→ EXERCISE BRIEF
Find the line with "The append: the" in the entries below. Repeat it, every following line, and the line with "def State.toIdle (s", exactly and with nothing added.

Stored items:
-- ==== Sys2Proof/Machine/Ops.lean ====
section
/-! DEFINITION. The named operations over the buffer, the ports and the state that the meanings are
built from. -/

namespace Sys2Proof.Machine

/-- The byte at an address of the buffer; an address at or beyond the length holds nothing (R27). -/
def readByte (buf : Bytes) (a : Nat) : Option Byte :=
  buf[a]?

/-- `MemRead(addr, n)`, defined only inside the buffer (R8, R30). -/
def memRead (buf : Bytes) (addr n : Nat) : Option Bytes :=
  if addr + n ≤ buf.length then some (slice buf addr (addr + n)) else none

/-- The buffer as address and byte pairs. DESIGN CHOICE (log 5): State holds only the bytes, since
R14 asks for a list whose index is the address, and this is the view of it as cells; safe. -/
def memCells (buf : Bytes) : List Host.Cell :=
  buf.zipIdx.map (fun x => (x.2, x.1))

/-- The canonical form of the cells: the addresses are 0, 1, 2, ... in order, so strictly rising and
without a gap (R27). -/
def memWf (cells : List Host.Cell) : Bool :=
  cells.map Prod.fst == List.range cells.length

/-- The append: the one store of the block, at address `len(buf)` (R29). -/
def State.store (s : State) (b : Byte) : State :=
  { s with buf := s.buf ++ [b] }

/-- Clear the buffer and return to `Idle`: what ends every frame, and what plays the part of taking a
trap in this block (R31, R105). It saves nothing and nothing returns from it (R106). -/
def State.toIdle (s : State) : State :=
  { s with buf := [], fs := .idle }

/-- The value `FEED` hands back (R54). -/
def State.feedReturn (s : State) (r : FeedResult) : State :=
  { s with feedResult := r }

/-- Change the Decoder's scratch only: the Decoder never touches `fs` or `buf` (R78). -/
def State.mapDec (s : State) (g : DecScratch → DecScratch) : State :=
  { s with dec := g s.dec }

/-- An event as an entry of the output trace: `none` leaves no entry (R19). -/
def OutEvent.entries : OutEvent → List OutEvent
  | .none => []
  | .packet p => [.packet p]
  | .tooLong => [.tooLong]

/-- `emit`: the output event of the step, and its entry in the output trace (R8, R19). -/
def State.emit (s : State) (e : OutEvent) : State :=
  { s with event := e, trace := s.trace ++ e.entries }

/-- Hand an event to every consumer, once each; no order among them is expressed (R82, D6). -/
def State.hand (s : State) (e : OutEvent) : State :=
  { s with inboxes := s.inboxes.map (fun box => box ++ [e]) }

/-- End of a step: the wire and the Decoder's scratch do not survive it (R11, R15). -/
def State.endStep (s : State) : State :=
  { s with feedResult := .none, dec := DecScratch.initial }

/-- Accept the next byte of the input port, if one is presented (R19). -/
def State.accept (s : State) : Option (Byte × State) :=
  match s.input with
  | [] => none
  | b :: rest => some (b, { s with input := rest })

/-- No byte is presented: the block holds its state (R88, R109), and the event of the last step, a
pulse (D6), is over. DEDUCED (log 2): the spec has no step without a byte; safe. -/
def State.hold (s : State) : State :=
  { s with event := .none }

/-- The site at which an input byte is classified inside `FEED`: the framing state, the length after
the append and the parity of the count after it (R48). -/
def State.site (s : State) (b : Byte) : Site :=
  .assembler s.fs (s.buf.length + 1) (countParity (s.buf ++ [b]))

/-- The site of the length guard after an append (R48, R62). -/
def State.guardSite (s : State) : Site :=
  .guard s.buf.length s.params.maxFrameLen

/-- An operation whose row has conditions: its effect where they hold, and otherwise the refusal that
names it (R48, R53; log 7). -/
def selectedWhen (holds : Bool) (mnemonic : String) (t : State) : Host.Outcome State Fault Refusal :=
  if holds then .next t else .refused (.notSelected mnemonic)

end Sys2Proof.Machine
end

→ YOUR RESPONSE
/-- The append: the one store of the block, at address `len(buf)` (R29). -/
def State.store (s : State) (b : Byte) : State :=
  { s with buf := s.buf ++ [b] }

/-- Clear the buffer and return to `Idle`: what ends every frame, and what plays the part of taking a
trap in this block (R31, R105). It saves nothing and nothing returns from it (R106). -/
def State.toIdle (s : State) : State :=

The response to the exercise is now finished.